Accueillant le Général Jean-Pierre Kelche, le Président Paul Quilès a souligné qu’après les auditions des ministres des Affaires étrangères et de la Défense, ainsi que du Secrétaire général de la Défense nationale, celle du Chef d’état-major des Armées avait une grande utilité pour la préparation du rapport d’information sur la négociation du nouveau concept stratégique de l’OTAN qu’il présenterait à la Commission le 24 mars.

Il a ensuite souhaité que le Chef d’état–major des Armées puisse fournir à la Commission des informations sur la gestion militaire de la crise du Kosovo, dont l’évolution et les résultats ne manqueront pas de peser sur cette négociation.

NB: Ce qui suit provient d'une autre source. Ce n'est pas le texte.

-- ==== Sys2Proof/Machine/Rules.lean ====
section
/-! DEFINITION. The rule engine: rule images, random draws, the gradient accumulator, event work, modulation passes and
consolidation (05/R164 to R190). -/

namespace Sys2Proof.Machine

/-! ### The rule image (05/T5-2, T5-3). -/

def ruleEn (b : List Byte) : Bool := (leAt b 0 4).testBit 0
def ruleNRange (b : List Byte) : Nat := fld (leAt b 0 4) 8 5
def ruleModb (b : List Byte) (q : Nat) : Nat := leAt b (8 + 2 * q) 2
def ruleZero (b : List Byte) (q : Nat) : Nat := leAt b (16 + q) 1
def ruleSeed (b : List Byte) : Nat := leAt b 20 4

/-- Field of plastic range r at an offset of its descriptor. -/
def rangeAt (b : List Byte) (r off n : Nat) : Nat := leAt b (256 + 256 * r + off) n
def rangeLo (b : List Byte) (r : Nat) : Nat := fld (rangeAt b r 0 4) 16 0
def rangeHi (b : List Byte) (r : Nat) : Nat := fld (rangeAt b r 4 4) 16 0
def rangeIdx (b : List Byte) (r : Nat) : Nat := fld (rangeAt b r 8 2) 14 0
def rangeXinc (b : List Byte) (r : Nat) : Nat := rangeAt b r 10 1
def rangeDshift (b : List Byte) (r : Nat) : Nat := fld (rangeAt b r 11 1) 4 0
def rangeMshift (b : List Byte) (r : Nat) : Nat := fld (rangeAt b r 12 1) 4 0
def rangeMsel (b : List Byte) (r : Nat) : Nat := fld (rangeAt b r 13 1) 1 0
def rangeModEn (b : List Byte) (r : Nat) : Bool := (rangeAt b r 13 1).testBit 2
def rangeOpt (b : List Byte) (r : Nat) : Nat := fld (rangeAt b r 13 1) 4 3
def rangeConsEn (b : List Byte) (r : Nat) : Bool := (rangeAt b r 13 1).testBit 5
def rangeGinit (b : List Byte) (r : Nat) : Nat := rangeAt b r 14 1
def rangeLen (b : List Byte) (r : Nat) : Nat := rangeAt b r 15 1
def rangeElig (b : List Byte) (r k : Nat) : Nat := rangeAt b r (16 + 2 * k) 2
def rangeXdec (b : List Byte) (r k : Nat) : Nat := rangeAt b r (48 + 2 * k) 2
def rangeF (b : List Byte) (r i : Nat) : F32 := F32.ofBits (rangeAt b r (80 + 4 * i) 4)
def rangeK (b : List Byte) (r : Nat) : List Int := (List.range 8).map fun j => sext 24 (rangeAt b r (96 + 4 * j) 4)
def rangeProg (b : List Byte) (r : Nat) : List Word := programWords b (256 + 256 * r + 128) (Nat.min (rangeLen b r) 16)

/-- The plastic range that a line lies in. -/
def rangeOf (b : List Byte) (line : Nat) : Option Nat :=
  firstOf (List.range (Nat.min (ruleNRange b) 8)) fun r => decide (rangeLo b r ≤ line ∧ line < rangeHi b r)

/-- The record of a line of range r (05/R165). -/
def recIndex (b : List Byte) (r line : Nat) : Nat := rangeIdx b r + (line - rangeLo b r)

/-- The rule image that drives a core: in force, with EN = 1 (05/R169). -/
def Slot.rules (p : Slot) : Option (List Byte) :=
  match p.rule with
  | some i => if ruleEn i.bytes then some i.bytes else none
  | none => none

/-- Every record of the ranges that pass a test: range, line, record index. -/
def rangeRecords (b : List Byte) (p : Nat → Bool) : List (Nat × Nat × Nat) :=
  ((List.range (Nat.min (ruleNRange b) 8)).filter p).flatMap fun r =>
    (List.range (rangeHi b r - rangeLo b r)).map fun i => (r, rangeLo b r + i, rangeIdx b r + i)

/-! ### Draws and the accumulator (05/R182, R183). -/

/-- One step of the LFSR. -/
def lfsrStep (x : Word) : Word := if x.getLsbD 0 then (x >>> 1) ^^^ 0x80200003 else x >>> 1

/-- A draw of 16 bits for purpose p, record i and slot k. -/
def rnd (l : Word) (p i k : Nat) : Nat :=
  let x := l ^^^ BitVec.ofNat 32 (p * 2 ^ 28) ^^^ BitVec.ofNat 32 (i * 32) ^^^ BitVec.ofNat 32 k
  (lfsrStep (lfsrStep (lfsrStep (lfsrStep x)))).toNat / 65536

/-- Rounding up with the probability of the discarded fraction (05/R183). -/
def sround (x : Int) (s r : Nat) : Int :=
  let q := asr x s
  let f := x - q * ((2 ^ s : Nat) : Int)
  if (r : Int) < asr (f * 65536) s then q + 1 else q

/-- The exponent that holds every sum: raised while it is below 150 and the largest magnitude does not fit. -/
def raiseExp (top e : Nat) : Nat → Nat
  | 0 => e
  | n + 1 => if e < 150 ∧ 126 * 2 ^ (e - 103) < top then raiseExp top (e + 1) n else e

/-! ### Plastic records as bytes (05/T5-1). -/

def recE (b : List Byte) (k : Nat) : Int := sext 8 (leAt b k 1)
def recG (b : List Byte) (k : Nat) : Int := sext 8 (leAt b (32 + k) 1)
def recX (b : List Byte) : Nat := leAt b 166 1
def recGE (b : List Byte) : Nat := leAt b 167 1
def recT (b : List Byte) : Nat := leAt b 160 6
def recFlags (b : List Byte) : Nat := leAt b 176 1
def bytesOf (l : List Int) : List Byte := l.map fun x => BitVec.ofNat 8 (toField 8 x)

/-- A record with new E, LAST and X. -/
def recTouch (b : List Byte) (e : List Int) (t x : Nat) : List Byte :=
  bytesOf e ++ (b.drop 32).take 128 ++ leBytes 6 t ++ leBytes 1 x ++ b.drop 167

/-- A record with new G, GE and FLAGS. -/
def recGrad (b : List Byte) (g : List Int) (ge flags : Nat) : List Byte :=
  b.take 32 ++ bytesOf g ++ (b.drop 64).take 103 ++ leBytes 1 ge ++ (b.drop 168).take 8 ++ leBytes 1 flags ++ b.drop 177

/-- Accumulate D into a record (05/R183); the Bool says that GSAT was set. -/
def accumulate (l : Word) (i : Nat) (b : List Byte) (d : List Int) (s p : Nat) : List Byte × Bool :=
  if d.all (· == 0) then (b, false)
  else
    let ge := recGE b
    let a := (List.range 32).map fun k =>
      recG b k * ((2 ^ (ge - 103) : Nat) : Int) + d.getD k 0 * ((2 ^ (24 - s) : Nat) : Int)
    let top := (a.map Int.natAbs).foldl Nat.max 0
    let e := raiseExp top ge 48
    let sat := decide (126 * 2 ^ (e - 103) < top)
    let g := (List.range 32).map fun k => clampInt (-127) 127 (sround (a.getD k 0) (e - 103) (rnd l p i k))
    (recGrad b g e (if sat then recFlags b / 8 * 8 + recFlags b % 4 + 4 else recFlags b), sat)

/-- The record after step 2 of 05/R177: X and the 32 values E decayed to tempo t. -/
def recDecay (img : List Byte) (r : Nat) (b : List Byte) (t : Nat) : Nat × List Int :=
  let n := if recT b ≤ t then Nat.min (t - recT b) 65535 else 0
  (decayU8 (recX b) (rangeXdec img r) n, (List.range 32).map fun k => decayS8 (recE b k) (rangeElig img r) n)

/-! ### Work on a core. -/

/-- Read a record for the rule engine: its LINE, GE and COMMIT are checked, and poison is found (05/R190, 04/T4-10). Of a wrong LINE and
a wrong GE or COMMIT the LINE is reported, since the spec gives no order: DESIGN CHOICE, log 200. -/
def Hw.readRecord (hw : Hw) (s i line : Nat) : Except FaultInfo (List Byte) :=
  match hw.eccAt (recordAt s i) 256 with
  | some f => .error f
  | none =>
    let b := hw.rd (recordAt s i) 256
    if fld (leAt b 180 4) 16 0 ≠ line then .error { det := 0x0B, status := stSKEW }
    else if recGE b < 103 ∨ 150 < recGE b ∨ fld (recFlags b) 4 3 = 3 then .error { det := 0x03, status := stPARITY }
    else .ok b

/-- Bytes `[a, a + 32)` of a record with the slots from `used` on at zero. -/
def zeroFrom (b : List Byte) (a used : Nat) : List Byte :=
  b.take (a + used) ++ List.replicate (32 - used) 0 ++ b.drop (a + 32)

/-- The rule engine keeps E, G, the moment codes and WN of unused slots at zero (05/R167). -/
def keepUsed (used : Nat) (b : List Byte) : List Byte :=
  [0, 32, 64, 96, 128].foldl (fun b a => zeroFrom b a (Nat.min used 32)) b

/-- Write a record, and note a GSAT that was set in RULE_STATUS (05/R183). -/
def Hw.putRecord (hw : Hw) (s l i : Nat) (b : List Byte × Bool) : Hw :=
  let hw := (hw.unitWrite s (.plastic i)).useAt s [recordAt s i]
  let hw := hw.wrWhole (recordAt s i) (keepUsed ((hw.sqOf s).used i) b.1)
  if b.2 then (hw.modL s l fun p => { p with gsat := true }).rise (.rule s ((hw.sqOf s).slotFor l)) 8 else hw

/-- The post trace of a target (05/R176). -/
def Hw.postTrace (hw : Hw) (s l n t : Nat) : Nat :=
  let r := hw.nrec s l n
  match traceTable (hw.lslot s l).rules (recModel r) with
  | some tab => decayU8 (recTrace r) tab (sinceLast r t)
  | none => recTrace r

/-- An event program on one slot: the new E and D (05/R177, R178). -/
def eventProgram (img : List Byte) (r : Nat) (y x : Nat) (e w : Int) (g : Nat) : Int × Int :=
  let k := rangeK img r
  let start : Regs := { w := [(0, (y : Int)), (1, (x : Int)), (2, e), (3, w), (4, (g : Int))], f := false }
  let out := (rangeProg img r).foldl (fun a word => match uopDecode word with
    | some u => sharedStep u k a
    | none => a) start
  (clampInt (-128) 127 (out.get 2), out.get 5)

/-- L_t of a core (05/R182). A square may work on tempo T + 1 before the done of T steps the register (02/R47). -/
def Hw.lfsrFor (hw : Hw) (s l t : Nat) : Word :=
  let x := (hw.lslot s l).lfsr
  match hw.jobOfSq s with
  | some j => if (hw.jobOf j).phase = 3 ∧ t = (hw.jobOf j).tempo + 1 then lfsrStep x else x
  | none => x

/-- Event work on one plastic block (05/R177): `entries` lists weight and target of entries 0, 1, … of the block. A used slot at or
beyond a COUNT that a write outside a job has lowered has no entry that is read (04/R140): its E decays, and its D is 0 (DESIGN CHOICE,
log 201). -/
def Hw.eventWork (hw : Hw) (s l line : Nat) (entries : List (Int × Nat)) (val t : Nat) : Hw × Found :=
  match (hw.lslot s l).rules with
  | none => (hw, none)
  | some img =>
    match rangeOf img line with
    | none => (hw, none)
    | some r =>
      let i := recIndex img r line
      let hw := hw.unitRead s (.plastic i)
      match hw.readRecord s i line with
      | .error f => (hw, some f)
      | .ok b =>
        let used := (hw.sqOf s).used i
        -- the post trace of a used entry's target is read from its record (05/R176)
        match (entries.take used).findSome? fun x => hw.recFault s l x.2 with
        | some f => (hw, some f)
        | none =>
        let b := keepUsed used b
        let xe := recDecay img r b t
        let g := if val = 0 then 1 else val
        let res := (List.range 32).map fun k =>
          match entries[k]? with
          | some (w, n) =>
            if k < used then eventProgram img r (hw.postTrace s l n t) xe.1 (xe.2.getD k 0) w g else (xe.2.getD k 0, 0)
          | none => (xe.2.getD k 0, 0)
        let b1 := recTouch b (res.map (·.1)) t (Nat.min 255 (xe.1 + rangeXinc img r))
        let b2 := accumulate (hw.lfsrFor s l t) i b1 (res.map (·.2)) (rangeDshift img r) 0
        let hw := hw.putRecord s l i b2
        (hw.modL s l fun p => { p with plastic := p.plastic + Nat.min used entries.length }, none)

/-- A modulator's event adds to its sum (05/R180); `bind` is the binding under which the core is reached. -/
def Hw.modulator (hw : Hw) (s l bind val : Nat) : Hw :=
  match (hw.lslot s l).rules with
  | none => hw
  | some img =>
    let g : Int := if val = 0 then 1 else (val : Int)
    forAll [0, 1, 2, 3] (fun q h =>
      let m := ruleModb img q
      if m.testBit 12 && fld m 11 0 == bind then
        h.modL s l fun p => { p with modSum := mupd 0 p.modSum q (· + (g - (ruleZero img q : Int))) }
      else h) hw

/-- One record of a modulation pass (05/R181). -/
def Hw.modulateOne (hw : Hw) (s l : Nat) (img : List Byte) (m : Int) (t r line i : Nat) : Hw × Found :=
  let hw := hw.unitRead s (.plastic i)
  match hw.readRecord s i line with
  | .error f => (hw, some f)
  | .ok b =>
    let b := keepUsed ((hw.sqOf s).used i) b
    let xe := recDecay img r b t
    let b1 := recTouch b xe.2 t xe.1
    let d := xe.2.map fun e => e * m
    let b2 := accumulate (hw.lslot s l).lfsr i b1 d (rangeMshift img r) 1
    ((hw.putRecord s l i b2).modL s l fun p => { p with modRecs := p.modRecs + 1 }, none)

/-- Do work item after item until one finds a fault. -/
def chain {α : Type} (f : Hw → α → Hw × Found) (hw : Hw) (l : List α) : Hw × Found :=
  l.foldl (fun (r : Hw × Found) x => match r.2 with | some _ => r | none => f r.1 x) (hw, none)

/-- The modulation passes of a core in the update phase of tempo t; the sums become M_q and are cleared (05/R180, R181). -/
def Hw.modulate (hw : Hw) (s l t : Nat) : Hw × Found :=
  match (hw.lslot s l).rules with
  | none => (hw, none)
  | some img =>
    let ms := [0, 1, 2, 3].map fun q => (q, clampInt (-32768) 32767 (mget 0 (hw.lslot s l).modSum q))
    let hw := hw.modL s l fun p => { p with
      modSum := [], modNew := [0, 1, 2, 3].map fun q => (q, toField 16 ((ms.getD q (0, 0)).2)) }
    chain (fun h (q : Nat × Int) =>
      if q.2 = 0 then (h, none)
      else chain (fun h x => h.modulateOne s l img q.2 t x.1 x.2.1 x.2.2) h
        (rangeRecords img fun r => rangeModEn img r && rangeMsel img r == q.1)) hw ms

/-! ### Consolidation (05/R184 to R187). -/

/-- CONSTj, MIN, SCALE and codes of moment j. -/
def momConst (b : List Byte) (j : Nat) : Bool := (recFlags b).testBit (j - 1)
def momMin (b : List Byte) (j : Nat) : Nat := leAt b (168 + 4 * (j - 1)) 2
def momScale (b : List Byte) (j : Nat) : Nat := leAt b (170 + 4 * (j - 1)) 2
def momCode (b : List Byte) (j k : Nat) : Nat := leAt b (64 + 32 * (j - 1) + k) 1
def momBad (b : List Byte) (j : Nat) : Bool :=
  momConst b j && (momScale b j != 0 || (List.range 32).any fun k => momCode b j k != 0)

/-- Dequantisation (05/R186). -/
def deq (b : List Byte) (j k : Nat) : F32 :=
  let mn := F32.ofBf (momMin b j)
  if momConst b j then mn else mn.add ((F32.ofInt (momCode b j k)).mul (F32.ofBf (momScale b j)))

/-- A quantised moment block: MIN, SCALE, the 32 codes, CONST, and whether step 1 changed a value (05/R186). -/
structure Moment where
  min_  : Nat
  scale : Nat
  codes : List Nat
  const : Bool
  sat   : Bool

def quantise (xs : List F32) : Moment :=
  let fix : F32 → F32 := fun x =>
    match x with
    | .nan => .fin false 0 0
    | .inf n => if n then bfMax.neg else bfMax
    | .fin n _ _ => if bfMax.lt (if n then x.neg else x) then (if n then bfMax.neg else bfMax) else x
  let ys := xs.map fix
  let sat := xs.any fun x => !(x.eqv (fix x))
  let first := ys.headD (.fin false 0 0)
  let lo := ys.foldl (fun a x => if x.lt a then x else a) first
  let hi := ys.foldl (fun a x => if a.lt x then x else a) first
  let mn := bf16Of lo .down
  let mf := F32.ofBf mn
  if hi.eqv mf then { min_ := mn, scale := 0, codes := List.replicate 32 0, const := true, sat := sat }
  else
    let d := hi.sub mf
    let d := if d.isInf then bfMax else d
    let sc := let x := bf16Of (d.div (F32.ofInt 255)) .up; if x = 0 then 1 else x
    let code : F32 → Nat := fun x =>
      let q := (x.sub mf).div (F32.ofBf sc)
      if q.finite then (clampInt 0 255 q.rint).toNat else 255
    let cs := ys.map code
    { min_ := mn, scale := sc, codes := cs ++ List.replicate (32 - cs.length) 0, const := false, sat := sat }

Enfin, faisant allusion à un article de presse annonçant la fin anticipée du service national, il lui a demandé de faire, pour la Commission, le point sur la position du ministère de la Défense à ce sujet.

Le Général Jean-Pierre Kelche a relevé que la rénovation du concept stratégique de l’Alliance revêtait une importance politique incontestable, puisqu’elle déterminerait son évolution dans les années à venir. Il a cependant précisé qu’il limiterait son propos aux conséquences militaires potentielles de cette rénovation qui n’étaient pas toujours faciles à percevoir.

Expliquant qu’après l’implosion de la menace principale traditionnelle, l’Alliance s’était tournée vers la prise en compte de nouvelles menaces ou de nouveaux risques, il a fait apparaître qu’après une phase de flottement, elle avait su s’adapter, qu’elle s’était efforcée de proposer des réponses aussi bien de court terme, pour traiter les crises, que de moyen ou long terme, dans le domaine de la planification, et qu’elle avait ainsi su se rendre indispensable, même si l’on pouvait encore se demander si l’adaptation de ses structures avait été suffisante.

Il a fait observer qu’en mettant l’accent sur l’apparition de nouvelles menaces, parfois difficiles à identifier, le débat avait provoqué des clivages au sein de l’Alliance, à propos des missions de cette dernière, nombre d’alliés, dont la France, l’Allemagne et les trois nouveaux membres considérant que la défense collective devait rester sa finalité essentielle.

Il a ainsi évoqué des propos du Secrétaire d’Etat des Etats-Unis, Mme Madeleine Albright, aux termes desquels l’une de ces nouvelles menaces, la prolifération balistique, pouvait être le ciment de l’Alliance.

Il a considéré que le concept de contre-prolifération soulevait des difficultés sérieuses, dans la mesure où, désignant quelques pays dotés de capacités balistiques émergentes, il préconiserait, pour faire face aux risques qu’ils présentaient, des mesures collectives de protection, voire de neutralisation, éventuellement préventive, risquant ainsi de créer de profondes dissensions au sein de la communauté internationale.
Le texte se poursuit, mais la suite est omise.